The prime minister also failed to satisfy many on his own side when he did not answer the question about whether he had attended a party in the No 10 flat, which is now being investigated by the police. Previously, Johnson had denied from the Commons despatch box that the flat party had taken place.

The prime minister hopes he has bought some time because Gray’s overall findings have been delayed. But he has made no friends, even as he told MPs: “I get it and I will fix it.” He promised a shake-up of No 10, but one senior Conservative told me that is pointless without a transformation at the top: “He says he’s just got to change the people around him and it will all be great, but the only thing that can change the environment around Boris Johnson is to remove Boris Johnson.”

Even without the most damaging details, the “update” published today by Gray was damning. There were, the senior civil servant concludes, “failures of leadership and judgment” over the gatherings in No 10. Gray did not name Boris Johnson but her comments point directly to the prime minister. In the end, “leadership” can only come from the top. Gray must have known that by using this word she was implicating the Tory leader.
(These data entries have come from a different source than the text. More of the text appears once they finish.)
@[simp] theorem State.enterGrace_frame (now : SlotCount) (p : Image) (s : State) :
      (State.enterGrace now p s).time = s.time ∧
      (State.enterGrace now p s).sense = s.sense ∧
      (State.enterGrace now p s).climate = s.climate ∧
      (State.enterGrace now p s).air = s.air ∧
      (State.enterGrace now p s).rail = s.rail ∧
      (State.enterGrace now p s).keypad = s.keypad ∧
      (State.enterGrace now p s).xmem = s.xmem ∧
      (State.enterGrace now p s).engine = s.engine ∧
      (State.enterGrace now p s).store = s.store ∧
      (State.enterGrace now p s).supplyLow = s.supplyLow ∧
      (State.enterGrace now p s).fresh = s.fresh ∧
      (State.enterGrace now p s).pending = s.pending := by
  simp [State.enterGrace]

@[simp] theorem State.enterPaused_frame (f : PausedFrom) (s : State) :
      (State.enterPaused f s).time = s.time ∧
      (State.enterPaused f s).sense = s.sense ∧
      (State.enterPaused f s).climate = s.climate ∧
      (State.enterPaused f s).air = s.air ∧
      (State.enterPaused f s).rail = s.rail ∧
      (State.enterPaused f s).keypad = s.keypad ∧
      (State.enterPaused f s).xmem = s.xmem ∧
      (State.enterPaused f s).engine = s.engine ∧
      (State.enterPaused f s).store = s.store ∧
      (State.enterPaused f s).supplyLow = s.supplyLow ∧
      (State.enterPaused f s).fresh = s.fresh ∧
      (State.enterPaused f s).pending = s.pending := by
  simp [State.enterPaused]

@[simp] theorem State.enterDormant_frame (s : State) :
      (State.enterDormant s).time = s.time ∧
      (State.enterDormant s).sense = s.sense ∧
      (State.enterDormant s).climate = s.climate ∧
      (State.enterDormant s).air = s.air ∧
      (State.enterDormant s).rail = s.rail ∧
      (State.enterDormant s).keypad = s.keypad ∧
      (State.enterDormant s).xmem = s.xmem ∧
      (State.enterDormant s).engine = s.engine ∧
      (State.enterDormant s).store = s.store ∧
      (State.enterDormant s).supplyLow = s.supplyLow ∧
      (State.enterDormant s).fresh = s.fresh ∧
      (State.enterDormant s).pending = s.pending := by
  simp [State.enterDormant]

@[simp] theorem State.startWatchdog_frame (now : SlotCount) (p : Image) (s : State) :
      (State.startWatchdog now p s).time = s.time ∧
      (State.startWatchdog now p s).sense = s.sense ∧
      (State.startWatchdog now p s).climate = s.climate ∧
      (State.startWatchdog now p s).air = s.air ∧
      (State.startWatchdog now p s).rail = s.rail ∧
      (State.startWatchdog now p s).keypad = s.keypad ∧
      (State.startWatchdog now p s).xmem = s.xmem ∧
      (State.startWatchdog now p s).engine = s.engine ∧
      (State.startWatchdog now p s).store = s.store ∧
      (State.startWatchdog now p s).supplyLow = s.supplyLow ∧
      (State.startWatchdog now p s).fresh = s.fresh ∧
      (State.startWatchdog now p s).pending = s.pending := by
  unfold State.startWatchdog
  (repeat' split) <;> simp

@[simp] theorem State.monitorRunning_frame (now : SlotCount) (p : Image) (s : State) :
      (State.monitorRunning now p s).time = s.time ∧
      (State.monitorRunning now p s).sense = s.sense ∧
      (State.monitorRunning now p s).climate = s.climate ∧
      (State.monitorRunning now p s).air = s.air ∧
      (State.monitorRunning now p s).rail = s.rail ∧
      (State.monitorRunning now p s).keypad = s.keypad ∧
      (State.monitorRunning now p s).engine = s.engine ∧
      (State.monitorRunning now p s).store = s.store ∧
      (State.monitorRunning now p s).supplyLow = s.supplyLow ∧
      (State.monitorRunning now p s).fresh = s.fresh ∧
      (State.monitorRunning now p s).pending = s.pending := by
  simp [State.monitorRunning]

@[simp] theorem State.publishRecords_frame (s : State) :
      (State.publishRecords s).time = s.time ∧
      (State.publishRecords s).sense = s.sense ∧
      (State.publishRecords s).climate = s.climate ∧
      (State.publishRecords s).air = s.air ∧
      (State.publishRecords s).rail = s.rail ∧
      (State.publishRecords s).mon = s.mon ∧
      (State.publishRecords s).keypad = s.keypad ∧
      (State.publishRecords s).engine = s.engine ∧
      (State.publishRecords s).store = s.store ∧
      (State.publishRecords s).supplyLow = s.supplyLow ∧
      (State.publishRecords s).fresh = s.fresh ∧
      (State.publishRecords s).pending = s.pending := by
  simp [State.publishRecords]

@[simp] theorem State.addRecord_frame (now : SlotCount) (cause : RestartCause) (action : RecordAction) (indexBefore : Nat) (before : RailState) (s : State) :
      (State.addRecord now cause action indexBefore before s).time = s.time ∧
      (State.addRecord now cause action indexBefore before s).sense = s.sense ∧
      (State.addRecord now cause action indexBefore before s).climate = s.climate ∧
      (State.addRecord now cause action indexBefore before s).air = s.air ∧
      (State.addRecord now cause action indexBefore before s).rail = s.rail ∧
      (State.addRecord now cause action indexBefore before s).keypad = s.keypad ∧
      (State.addRecord now cause action indexBefore before s).engine = s.engine ∧
      (State.addRecord now cause action indexBefore before s).store = s.store ∧
      (State.addRecord now cause action indexBefore before s).supplyLow = s.supplyLow ∧
      (State.addRecord now cause action indexBefore before s).fresh = s.fresh ∧
      (State.addRecord now cause action indexBefore before s).pending = s.pending := by
  simp [State.addRecord]

@[simp] theorem State.setArmed_frame (now : SlotCount) (p : Image) (b : Bool) (s : State) :
      (State.setArmed now p b s).time = s.time ∧
      (State.setArmed now p b s).sense = s.sense ∧
      (State.setArmed now p b s).climate = s.climate ∧
      (State.setArmed now p b s).air = s.air ∧
      (State.setArmed now p b s).rail = s.rail ∧
      (State.setArmed now p b s).keypad = s.keypad ∧
      (State.setArmed now p b s).engine = s.engine ∧
      (State.setArmed now p b s).store = s.store ∧
      (State.setArmed now p b s).supplyLow = s.supplyLow ∧
      (State.setArmed now p b s).fresh = s.fresh ∧
      (State.setArmed now p b s).pending = s.pending := by
  simp only [State.setArmed]
  (repeat' split) <;> simp

@[simp] theorem State.clearMonitor_frame (now : SlotCount) (p : Image) (s : State) :
      (State.clearMonitor now p s).time = s.time ∧
      (State.clearMonitor now p s).sense = s.sense ∧
      (State.clearMonitor now p s).climate = s.climate ∧
      (State.clearMonitor now p s).air = s.air ∧
      (State.clearMonitor now p s).rail = s.rail ∧
      (State.clearMonitor now p s).keypad = s.keypad ∧
      (State.clearMonitor now p s).engine = s.engine ∧
      (State.clearMonitor now p s).store = s.store ∧
      (State.clearMonitor now p s).supplyLow = s.supplyLow ∧
      (State.clearMonitor now p s).fresh = s.fresh ∧
      (State.clearMonitor now p s).pending = s.pending := by
  simp [State.clearMonitor]

@[simp] theorem State.clearOverrides_frame (s : State) :
      (State.clearOverrides s).time = s.time ∧
      (State.clearOverrides s).sense = s.sense ∧
      (State.clearOverrides s).air = s.air ∧
      (State.clearOverrides s).rail = s.rail ∧
      (State.clearOverrides s).mon = s.mon ∧
      (State.clearOverrides s).keypad = s.keypad ∧
      (State.clearOverrides s).xmem = s.xmem ∧
      (State.clearOverrides s).engine = s.engine ∧
      (State.clearOverrides s).store = s.store ∧
      (State.clearOverrides s).supplyLow = s.supplyLow ∧
      (State.clearOverrides s).fresh = s.fresh ∧
      (State.clearOverrides s).pending = s.pending := by
  simp [State.clearOverrides]

@[simp] theorem State.clearAir_frame (s : State) :
      (State.clearAir s).time = s.time ∧
      (State.clearAir s).sense = s.sense ∧
      (State.clearAir s).climate = s.climate ∧
      (State.clearAir s).rail = s.rail ∧
      (State.clearAir s).mon = s.mon ∧
      (State.clearAir s).keypad = s.keypad ∧
      (State.clearAir s).xmem = s.xmem ∧
      (State.clearAir s).engine = s.engine ∧
      (State.clearAir s).store = s.store ∧
      (State.clearAir s).supplyLow = s.supplyLow ∧
      (State.clearAir s).fresh = s.fresh ∧
      (State.clearAir s).pending = s.pending := by
  simp [State.clearAir]

@[simp] theorem State.setGap_frame (g : Nat) (s : State) :
      (State.setGap g s).time = s.time ∧
      (State.setGap g s).sense = s.sense ∧
      (State.setGap g s).climate = s.climate ∧
      (State.setGap g s).air = s.air ∧
      (State.setGap g s).rail = s.rail ∧
      (State.setGap g s).mon = s.mon ∧
      (State.setGap g s).engine = s.engine ∧
      (State.setGap g s).store = s.store ∧
      (State.setGap g s).supplyLow = s.supplyLow ∧
      (State.setGap g s).fresh = s.fresh ∧
      (State.setGap g s).pending = s.pending := by
  simp [State.setGap]

@[simp] theorem State.setReadCounter_frame (v : Half) (s : State) :
      (State.setReadCounter v s).time = s.time ∧
      (State.setReadCounter v s).sense = s.sense ∧
      (State.setReadCounter v s).climate = s.climate ∧
      (State.setReadCounter v s).air = s.air ∧
      (State.setReadCounter v s).rail = s.rail ∧
      (State.setReadCounter v s).mon = s.mon ∧
      (State.setReadCounter v s).engine = s.engine ∧
      (State.setReadCounter v s).store = s.store ∧
      (State.setReadCounter v s).supplyLow = s.supplyLow ∧
      (State.setReadCounter v s).fresh = s.fresh ∧
      (State.setReadCounter v s).pending = s.pending := by
  simp [State.setReadCounter]

@[simp] theorem State.clearKeypad_frame (s : State) :
      (State.clearKeypad s).time = s.time ∧
      (State.clearKeypad s).sense = s.sense ∧
      (State.clearKeypad s).climate = s.climate ∧
      (State.clearKeypad s).air = s.air ∧
      (State.clearKeypad s).rail = s.rail ∧
      (State.clearKeypad s).mon = s.mon ∧
      (State.clearKeypad s).engine = s.engine ∧
      (State.clearKeypad s).store = s.store ∧
      (State.clearKeypad s).supplyLow = s.supplyLow ∧
      (State.clearKeypad s).fresh = s.fresh ∧
      (State.clearKeypad s).pending = s.pending := by
  simp [State.clearKeypad]

@[simp] theorem State.hostRestartClearing_frame (now : SlotCount) (p : Image) (s : State) :
      (State.hostRestartClearing now p s).time = s.time ∧
      (State.hostRestartClearing now p s).sense = s.sense ∧
      (State.hostRestartClearing now p s).rail = s.rail ∧
      (State.hostRestartClearing now p s).store = s.store ∧
      (State.hostRestartClearing now p s).supplyLow = s.supplyLow ∧
      (State.hostRestartClearing now p s).fresh = s.fresh ∧
      (State.hostRestartClearing now p s).pending = s.pending := by
  simp [State.hostRestartClearing]

@[simp] theorem State.setWait_frame (w : WaitReason) (s : State) :
      (State.setWait w s).time = s.time ∧
      (State.setWait w s).sense = s.sense ∧
      (State.setWait w s).climate = s.climate ∧
      (State.setWait w s).air = s.air ∧
      (State.setWait w s).mon = s.mon ∧
      (State.setWait w s).keypad = s.keypad ∧
      (State.setWait w s).engine = s.engine ∧
      (State.setWait w s).store = s.store ∧
      (State.setWait w s).supplyLow = s.supplyLow ∧
      (State.setWait w s).fresh = s.fresh ∧
      (State.setWait w s).pending = s.pending := by
  simp [State.setWait]
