/-- What the blocks see after a part write: the cells it wrote, and every other byte as before (R153). -/
theorem Exchange.peek_partWriteCells {x : Exchange} (h : x.wf = true) (cs : List Host.Cell) {a : Nat}
    (ha : a < memorySize) : (x.partWriteCells cs).peek a = (Held.get cs a).getD (x.peek a) := by
  simp only [Exchange.wf, Bool.and_eq_true] at h
  unfold Exchange.partWriteCells Exchange.peek
  split
  · simp only [Held.get_foldr_put]
    cases Held.get cs a <;> rfl
  · simp only [Held.get_foldr_drop, Memory.read_writeAll h.1, ha, if_true]
    cases hc : Held.get cs a with
    | none => simp
    | some b => simp

/-- What the blocks see after a part write at an address it does not write. -/
theorem Exchange.peek_partWriteCells_of_none {x : Exchange} (h : x.wf = true) {cs : List Host.Cell} {a : Nat}
    (hc : Held.get cs a = none) : (x.partWriteCells cs).peek a = x.peek a := by
  by_cases ha : a < memorySize
  · simp [Exchange.peek_partWriteCells h cs ha, hc]
  · simp only [Exchange.wf, Bool.and_eq_true] at h
    unfold Exchange.partWriteCells Exchange.peek
    split
    · simp only [Held.get_foldr_put, hc]
    · simp [Held.get_foldr_drop, hc, Memory.read_writeAll h.1, ha]

/-- A part write keeps both lists in their canonical form. -/
theorem Exchange.wf_partWriteCells {x : Exchange} (h : x.wf = true) (cs : List Host.Cell) :
    (x.partWriteCells cs).wf = true := by
  simp only [Exchange.wf, Bool.and_eq_true] at h ⊢
  unfold Exchange.partWriteCells
  split
  · refine ⟨h.1, ?_⟩
    show Held.wfFrom 0 _ = true
    rename_i hn
    clear hn
    induction cs with
    | nil => exact h.2
    | cons c cs ih => exact Held.wf_put c.1 c.2 ih (Nat.zero_le _)
  · refine ⟨Memory.wf_writeAll h.1 cs, ?_⟩
    show Held.wfFrom 0 _ = true
    rename_i hn
    clear hn
    induction cs with
    | nil => exact h.2
    | cons c cs ih => exact Held.wf_drop c.1 ih

/-- An open READ frame goes on reading the same bytes: a part write never changes a covered byte of the memory
(R153). -/
theorem Exchange.read_partWriteCells_of_covers {x : Exchange} (h : x.wf = true) (cs : List Host.Cell) {a : Nat}
    (ha : x.covers a = true) : Memory.read (x.partWriteCells cs).mem a = Memory.read x.mem a := by
  simp only [Exchange.wf, Bool.and_eq_true] at h
  unfold Exchange.partWriteCells
  split
  · rfl
  · rename_i hn
    simp only [Memory.read_writeAll h.1]
    have : Held.get cs a = none := by
      clear h
      induction cs with
      | nil => rfl
      | cons c cs ih =>
        simp only [List.any_cons, Bool.or_eq_true, not_or] at hn
        have hc : a ≠ c.1 := by
          intro e
          exact hn.1 (e ▸ ha)
        simp only [Held.get, hc, if_false]
        exact ih hn.2
    simp [this]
It is not for an official to decide on the legality of what happened, but Gray has made absolutely clear that, in her view at least, some of the events were wrong. In her report, Gray is scathing about the culture in No 10 during the pandemic. “When the government was asking citizens to accept far-reaching restrictions on their lives, some of the behaviour surrounding these gatherings is difficult to justify,” she writes.

She refers to “gatherings” and “events” rather than “parties,” but is categorical that what went on was unacceptable. At least some of the gatherings “represent a serious failure to observe not just the high standards expected of those working at the heart of government but also of the standards expected of the entire British population at the time.” Some of the events “should not have been allowed to take place.” Others “should not have been allowed to develop as they did.”

The excessive consumption of alcohol is “not appropriate” in a professional workplace, she writes, yet a wine fridge was installed in No 10. Staff felt “unable” to raise concerns. “No member of staff should feel unable to report or challenge poor conduct where they witness it.” There has been a “blurring of lines of accountability” in Downing Street.

MPs who have been waiting for Gray to report before deciding whether to trigger a vote of no confidence in their leader have the ammunition they need. If they decide not to use it, they will pay the price at the next election. For the voters, this will only confirm what they already believed—that at a time of exceptional national crisis, the prime minister and his team behaved as if the rules did not apply to them.